The primary objective of Hanin's analysis is to identify which architectural parameters in neural networks, especially those initialized randomly, affect the scale of the gradients contributing to EVGP. The paper achieves this by quantifying the empirical variance of gradient squares, linking it to a simple architecture-dependent constant denoted as $\beta$ . This constant, expressed as the sum of the reciprocals of hidden layer widths, governs the statistical behavior of the gradients. When $\beta$ is large, the gradients demonstrate significant variability, indicating severe cases of EVGP.

Key Contributions

Exact Formulas for Joint Moments: The paper presents new formulas for the joint even moments of the input-output Jacobian entries in $\Relu$ networks with random weights and biases (Theorem \ref{T:path-moments}). These formulas are applicable even at finite depths and widths, an enhancement over previous broad limits derived from mean field theory.
Empirical Variance and Training Dynamics: The analysis shows that the empirical variance of the gradients is exponential with respect to the sum of reciprocals of the hidden layer widths. This feature suggests that architectures where the sum, $\beta$ , is large will initially train very slowly, possibly requiring extended epochs for improved performance (as demonstrated in the accompanying Figure \ref{fig:fixed_width}).
Independence from Initialization Distribution: One particularly noteworthy proposition is that the occurrence of EVGP is decisively a function of the network architecture rather than the specific distribution types from which weights and biases are drawn—given they adhere to proper variance scaling at initialization (Definition \ref{D:rand-relu}).

Practical Implications and Theoretical Significance

An immediate practical implication arises concerning architecture selection. Hanin's results implore practitioners to pursue architectures minimizing $\beta$ , thereby reducing gradient fluctuation magnitude and circumventing EVGP. Specifically, given fixed depth and the number of total parameters, hidden layer neurons should be distributed as evenly as possible across layers—analogous to optimizing the power-mean inequality for architectural symmetricity.

The theoretical implications extend to refining our understanding of finite-width effects on deep networks situated at the edge of chaos.
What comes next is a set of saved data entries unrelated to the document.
-- ==== Sys2Proof/Machine/Porters.lean ====
section
/-! DEFINITION. Porters: descriptors, their checks, PPOST, PSTAT and PABORT, the flits a descriptor sends, and the counting of
what it delivers (R413 to R424, R507 to R512, R745). Slot n of core c has index c % 4 × 16 + n in its bench. -/

namespace Sys2Proof.Machine

def State.slotOf (s : State) (c i : Nat) : Slot := (s.bench (benchOf c)).slot (chanIx c i)
def State.updSlotOf (s : State) (c i : Nat) (f : Slot → Slot) : State := s.updBench (benchOf c) (fun x => x.updSlot (chanIx c i) f)

/-! ## Addresses of a descriptor (R382 to R388, R414) -/

/-- Where an address leads: 0 GDDR7, 1 CXL, 2 a local memory or bench memory window. -/
def tier (a : Nat) : Option Nat :=
  if a < 0x010000000000 then some 0
  else if a < 0x050000000000 then some 1
  else if (homeBench a).isSome then some 2
  else none

/-- The module address behind an address of a descriptor of bench `b`; none on an address-range error. -/
def portMap (s : State) (b a : Nat) (wr : Bool) : Option Nat :=
  match homeBench a with
  | some d => if samePart s b d && mapped s a then some a else none
  | none => relocate s b a wr

/-- The pieces of a range, cut at multiples of 256 KiB. -/
def pieces : Nat → Nat → Nat → List Nat
  | 0, _, _ => []
  | fuel + 1, a, n =>
    let k := 0x40000 - a % 0x40000
    if n = 0 then [] else if n ≤ k then [a] else a :: pieces fuel (a + k) (n - k)

/-- Every part of [a, a + n) is of one tier and maps. -/
def rangeMaps (s : State) (b a n : Nat) (wr : Bool) : Bool :=
  (pieces (n / 0x40000 + 2) a n).all (fun p => decide (tier p = tier a) && (portMap s b p wr).isSome)

/-- Every part of [a, a + n) lies at the GDDR7 device whose port station is bench `st`. -/
def rangeAt (s : State) (b a n : Nat) (wr : Bool) (st : Nat) : Bool :=
  (pieces (n / 0x40000 + 2) a n).all (fun p => match portMap s b p wr with
    | some m => decide (memStation (m / 2 ^ 36) = st)
    | none => false)

/-- Every part of [a, a + n) lies in memories of bench `d`. -/
def rangeIn (a n d : Nat) : Bool :=
  (pieces (n / 0x40000 + 2) a n).all (fun p => decide (homeBench p = some d))

/-- Some part of [a, a + n) lies in memories of bench `d`. -/
def rangeHits (a n d : Nat) : Bool := (pieces (n / 0x40000 + 2) a n).any (fun p => decide (homeBench p = some d))

/-! ## Validity (R413 to R415, R508) -/

/-- The moves of R414 by class: source tier, destination tier; `other`: the destination is of another bench than the source. -/
def movePermitted (cls src dst : Nat) (other : Bool) : Bool :=
  match src, dst with
  | 0, 2 => decide (cls ≤ 1) || decide (cls = 3)
  | 2, 0 => decide (cls ≤ 1)
  | 2, 2 => other && decide (cls = 0)
  | 1, 0 => decide (cls = 1)
  | 1, 2 => decide (cls = 1)
  | 0, 1 => decide (cls = 1)
  | 2, 1 => decide (cls = 1)
  | _, _ => false

/-- SSTR, DSTMOD and DSTSTR of REMOTE (R507). -/
def remoteSend (r : Nat) : Nat := bits r 41 28
def remoteMod (r : Nat) : Nat := bits r 13 0
def remoteStr (r : Nat) : Nat := bits r 27 14

/-- The place that a compiled move needs its connection to lead to: the X port of the device's station, or bench `d` (R415). -/
def placeNeeded (s : State) (b : Nat) (x : Slot) (d : Nat) : Option (Nat × Nat) :=
  let dev := fun (a : Nat) (wr : Bool) => (portMap s b a wr).map (fun m => memStation (m / 2 ^ 36))
  if tier x.src = some 0 then (dev x.src false).map (fun st => (st, 5))
  else if tier x.dst = some 0 then (dev x.dst true).map (fun st => (st, 5))
  else some (d, 6)

/-- Every part of a compiled move uses the one device its connection leads to. -/
def oneDevice (s : State) (b : Nat) (x : Slot) (st : Nat) : Bool :=
  if tier x.src = some 0 then rangeAt s b x.src x.len false st
  else if tier x.dst = some 0 then rangeAt s b x.dst x.len true st
  else true

/-- Connection `n` of bench `b` is valid, of TYPE 0, owned by the porter of core `c`, and leads where move `x` needs it (R415). -/
def connServes (s : State) (c n : Nat) (x : Slot) (d : Nat) : Bool :=
  let b := benchOf c
  let w := connWord s b n
  connValid w && decide (connType w = 0) && decide (tblGet nats (s.bench b).connOwn n = c % 4 / 2 + 1) &&
    decide (connEnd s b n = placeNeeded s b x d) && (match placeNeeded s b x d with
      | some (st, _) => decide (connDst w = st) && oneDevice s b x st
      | none => false)

/-- WHY of an invalid descriptor posted by core `c`, 0 for a valid one. `rsv`: its reserved fields are 0. The order in which
the causes are looked for is the model's: reserved field, length, address range, combination, alignment, connection. -/
def descWhy (s : State) (c : Nat) (x : Slot) (rsv : Bool) : Nat :=
  let b := benchOf c
  let good := decide (x.len % 64 = 0) && decide (0 < x.len)
  if rsv = false then 5
  else if x.cls = 2 then
    let st := s.stream (remoteSend x.remote)
    if x.ten || decide (x.tidx ≠ 0) || decide (x.conn ≠ 0) || decide (x.remote / 2 ^ 42 ≠ 0) then 5
    else if good = false then 3
    else if rangeMaps s b x.src x.len false = false then 1
    else if tier x.src ≠ some 2 then 2
    else if x.src % 64 ≠ 0 ∨ x.dst % 64 ≠ 0 then 3
    else if st.state ≠ 1 ∨ st.sbench ≠ b ∨ st.peer ≠ remoteMod x.remote ∨ st.pstr ≠ remoteStr x.remote then 4
    else 0
  else if x.remote ≠ 0 then 5
  else if good = false then 3
  else if (rangeMaps s b x.src x.len false && rangeMaps s b x.dst x.len true) = false then 1
  else
    let ts := (tier x.src).getD 0
    let td := (tier x.dst).getD 0
    let d := (homeBench x.dst).getD b
    if movePermitted x.cls ts td (!(rangeHits x.src x.len d)) = false then 2
    else if td = 2 ∧ rangeIn x.dst x.len d = false then 2
    else if x.cls = 1 then 0
    else if x.src % 128 ≠ 0 ∨ x.dst % 128 ≠ 0 then 3
    else
      if connServes s c x.conn x d then 0 else 4

/-- A descriptor as its 32 bytes give it (R413), posted by context `k`; whether its reserved fields are 0. -/
def parseDesc (l : List Byte) (k : Nat) : Slot × Bool :=
  let q := fun (o n : Nat) => leNat ((l.drop o).take n)
  let c := q 0x14 4
  ({ Slot.reset with
      src := q 0 6, dst := q 8 6, len := q 0x10 4, cls := bits c 1 0, conn := bits c 7 2, ten := bit c 8, tidx := bits c 17 9,
      remote := q 0x18 8, state := 1, ctx := k },
    decide (q 6 2 = 0) && decide (q 0xE 2 = 0) && decide (bits c 31 18 = 0))

/-! ## Counting (R422 to R424, R438) -/

/-- The bench that counts (R414): the destination bench of a local or window destination, else the posting bench. -/
def countBench (b : Nat) (x : Slot) : Nat := (homeBench x.dst).getD b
By rigorously proving finite-width corrections—long a focus of mean field limits—this paper bridges a gap in EVGP literature between infinite and finite network settings.

Reflection and Future Directions

While the paper offers substantial insights for $\Relu$ networks, a limitation lies in its confinement to fully connected architectures, leaving other types such as convolutional, residual, and recurrent networks for future exploration. Furthermore, the paper presumes independence and zero-centeredness of non-zero weights, constraining its direct applicability to orthogonal initializations or biased weights.
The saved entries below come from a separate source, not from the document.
/-- WELT_FRAME_RECEIVE: FEC first; a frame with an uncorrectable codeword is lost. The MAC takes no frame over 4,154 bytes (R493), and no
counter tells of one (DESIGN CHOICE, log entry 157). Then the checks of R513 in order. -/
def frameReceive (w : Nat) (f : Frame) (s : State) : State :=
  if portUp s w = false then s
  else if f.fec = 2 then weltCount w 0x058 1 s
  else
    let s := if f.fec = 1 then weltCount w 0x050 1 s else s
    let v := hdrField f 0 1
    let ty := v / 16
    if 4154 < frameBytes f then s
    else if f.etype ≠ s.boot.etype ∨ f.header.length ≠ 32 ∨ v % 16 ≠ 1 ∨ 3 < ty ∨ f.icrc ≠ icrcOf (f.header ++ f.payload) ∨
        hdrField f 2 2 ≠ f.payload.length ∨ 4096 < f.payload.length then weltCount w 0x040 1 s
    else if hdrField f 8 4 % 2 ^ 14 ≠ moduleNo s then weltCount w 0x040 1 s
    else if ty = 3 then rxMgmt w f (weltCount w 0x048 1 s)
    else if ty = 0 then rxData w f (wake s)
    else rxAnswer (decide (ty = 1)) f s

/-- The lowest PSN not counted, and the counted ones above it. -/
def advanceBase : Nat → Nat → List Nat → Nat × List Nat
  | 0, b, l => (b, l)
  | n + 1, b, l => if l.contains b then advanceBase n ((b + 1) % 2 ^ 32) (l.filter (fun p => decide (p ≠ b))) else (b, l)

/-- PACKET_COUNTED: every line of an accepted packet is written; its bytes go to the arrival tally, and ACKBASE advances (R516). -/
def packetCounted (id psn : Nat) (s : State) : State :=
  let mine := fun (p : RxPkt) => decide (p.stream = id) && decide (p.psn = psn) && decide (p.wrote = p.data.length)
  let st := s.stream id
  match (List.range 8).find? (fun w => (s.welt w).rx.any mine) with
  | none => s
  | some w =>
    if st.state ≠ 2 ∨ (st.prog ≠ 0 ∧ (s.part st.part).cur ≠ st.prog) then s
    else
      let len := (((s.welt w).rx.find? mine).map (·.data.length)).getD 0
      let (base, done) := advanceBase 4096 st.next (psn :: st.done)
      let s1 := s.updWelt w (fun y => { y with rx := y.rx.filter (fun p => !mine p), rxUsed := y.rxUsed - len })
      let s2 := s1.updStream id (fun t =>
        { t with
          next := base, done := done, got := t.got.filter (fun p => decide (psnFrom base p < 2 ^ 31)), bytes := t.bytes + len, lastPlane := w
          firstAt := if t.unacked = 0 then s.tb else t.firstAt, unacked := t.unacked + 1 })
      let s3 := toSlice (st.tally / 512) (coreNow s) 5 (engineAdd st.tally len (4 * (st.tally / 512)) 3 2 5) s2
      if 16 ≤ st.unacked + 1 then sendAck id w s3 else s3

/-- RX_BUFFER_UNCORRECTABLE (R515): a packet of which nothing has been injected yet is forgotten, so that nothing of it is
written and its retransmission is new. -/
def rxUncorrectable (id psn : Nat) (s : State) : State :=
  let mine := fun (p : RxPkt) => decide (p.stream = id) && decide (p.psn = psn) && decide (p.sent = 0)
  match (List.range 8).find? (fun w => (s.welt w).rx.any mine) with
  | none => s
  | some w =>
    let len := (((s.welt w).rx.find? mine).map (·.data.length)).getD 0
    (s.updWelt w (fun y => { y with rx := y.rx.filter (fun p => !mine p), rxUsed := y.rxUsed - len })).updStream id (fun t =>
      { t with got := t.got.filter (fun p => decide (p ≠ psn)) })

/-! ## Timers -/

/-- ACK_TIMER: 2 µs after the first packet counted since the last ACK (R517); from 16,384 on, the session with a module. -/
def ackTimer (id : Nat) (s : State) : State :=
  if id < 16384 then
    let st := s.stream id
    if st.state = 2 ∧ 0 < st.unacked ∧ st.firstAt + 2000 ≤ s.tb then sendAck id st.lastPlane s else s
  else
    let x := sessionOf s (id - 16384)
    if 0 < x.unacked ∧ x.firstAt + 2000 ≤ s.tb then sessionAck (id - 16384) x.lastPlane s else s

/-- The timer of a held packet has expired: RTO has passed, and an ACK of its last instant has been applied first (R519, R520). The
packet is retransmitted, or at the retry limit the stream fails (R522). An attempt that PARKED answered is not counted. -/
def packetTimeout (w : Nat) (p : TxPkt) (s : State) : State :=
  match p.sentAt with
  | none => s
  | some t =>
    if s.tb ≤ t + p.rto * 1000 then s
    else if p.parked = false ∧ p.limit ≤ p.retries then failStream p.stream 4 s
    else
      let s1 := updTx w p.stream p.psn (fun q => { q with retries := if q.parked then q.retries else q.retries + 1, parked := false }) s
      (sendPacket w p true s1).updStream p.stream (fun t => { t with retx := t.retx + 1 })

/-- The timer of a management message expires (R529): it goes on the next plane whose port is up. -/
def messageTimeout (peer psn : Nat) (s : State) : State :=
  match (sessionOf s peer).held.find? (fun m => decide (m.psn = psn)) with
  | none => s
  | some m =>
    if s.tb ≤ m.sentAt + m.rto * 1000 then s
    else
      let w := (upPlane s (m.plane + 1)).getD m.plane
      sendMgmt peer psn w true m.msg (updSession peer (fun x => { x with held := x.held.map (fun q =>
        if q.psn = psn then { q with sentAt := s.tb, rto := s.boot.rto, plane := w, retries := q.retries + 1 } else q) }) s)

/-- RETRANSMISSION_TIMEOUT; from 16,384 on, the session with a module. -/
def retransmission (id psn : Nat) (s : State) : State :=
  if id < 16384 then
    match (List.range 8).find? (fun w => (heldTx s w id psn).isSome) with
    | none => s
    | some w => match heldTx s w id psn with
      | some p => packetTimeout w p s
      | none => s
  else messageTimeout (id - 16384) psn s

/-! ## Links (R496, R525, R659, R660) -/

/-- The partition that owns a welt port, 0xFF for none. -/
def weltOwner (s : State) (w : Nat) : Nat := (findBelow 8 (fun p => ownsWelt (s.part p) w)).getD 0xFF

/-- PORT_DOWN. -/
def portDown (w : Nat) (s : State) : State :=
  if portUp s w then
    logEvent 8 (weltOwner s w) 1 [1, BitVec.ofNat 8 w] (s.updWelt w (fun y => y.setR 0 (BitVec.ofNat 64 ((y.r 0).toNat / 2 * 2))))
  else s

/-- The causes of degraded Ready: a port of either kind mapped out; the others stay as start-up found them (R660). -/
def recheck (s : State) : State :=
  let deg := b2n (decide (s.boot.memOut ≠ 0)) + 2 * b2n (decide (s.boot.weltOut ≠ 0)) + s.boot.deg / 4 * 4
  { s with boot := { s.boot with deg := deg, state := if s.boot.state = 1 ∨ s.boot.state = 2 then (if deg = 0 then 1 else 2) else s.boot.state } }

/-- PORT_UP: the port has trained and passed its check. A port that the repair map names stays out. -/
def portTrained (w : Nat) (s : State) : State :=
  if s.board.wetarOn && decide (s.boot.step = 11) && !portUp s w && !bit (leNat (((s.recd 2).body.drop 0x92).take 1)) w then
    let s1 := s.updWelt w (fun y => y.setR 0 (BitVec.ofNat 64 ((y.r 0).toNat / 2 * 2 + 1)))
    logEvent 9 (weltOwner s w) 0 [1, BitVec.ofNat 8 w]
      (recheck { s1 with boot := { s1.boot with weltOut := setBits s1.boot.weltOut w w 0 } })
  else s

/-! ## Management messages at the Foreman (R531, R533 to R535) -/

/-- Mark a managed module. -/
def updManaged (mod : Nat) (f : Managed → Managed) (s : State) : State :=
  { s with fmn := { s.fmn with managed := s.fmn.managed.map (fun m => if m.mod = mod then f m else m) } }

/-- A message of the session with `peer` is counted: acknowledged in time, and its sender known to be there (R534). -/
def countMsg (m : MgmtMsg) (s : State) : State :=
  let x := sessionOf s m.src
  let s1 := updSession m.src (fun x =>
    { x with
      ackbase := (m.psn + 1) % 2 ^ 32, got := x.got.filter (fun p => decide (p ≠ m.psn)), lastPlane := m.port
      firstAt := if x.unacked = 0 then s.tb else x.firstAt, unacked := x.unacked + 1 }) s
  let s2 := if 16 ≤ x.unacked + 1 then sessionAck m.src m.port s1 else s1
  let back := s.fmn.managed.any (fun g => decide (g.mod = m.src) && decide (g.state = 2))
  let s3 := updManaged m.src (fun g => { g with last := s.tb, state := if g.state = 2 then 1 else g.state }) s2
  if back then logEvent 11 0xFF 0 (leBytes m.src 2) s3 else s3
Anticipated future work endeavors to generalize these qualitative findings to other network types and investigate potential modifications to incorporate orthogonal and other weight initializations into this robust framework. In conclusion, Hanin's work critically advances our quantitative and theoretical grasp on how and why deep network architectures either succumb to or overcome the gradient issues that can hinder their training efficacy.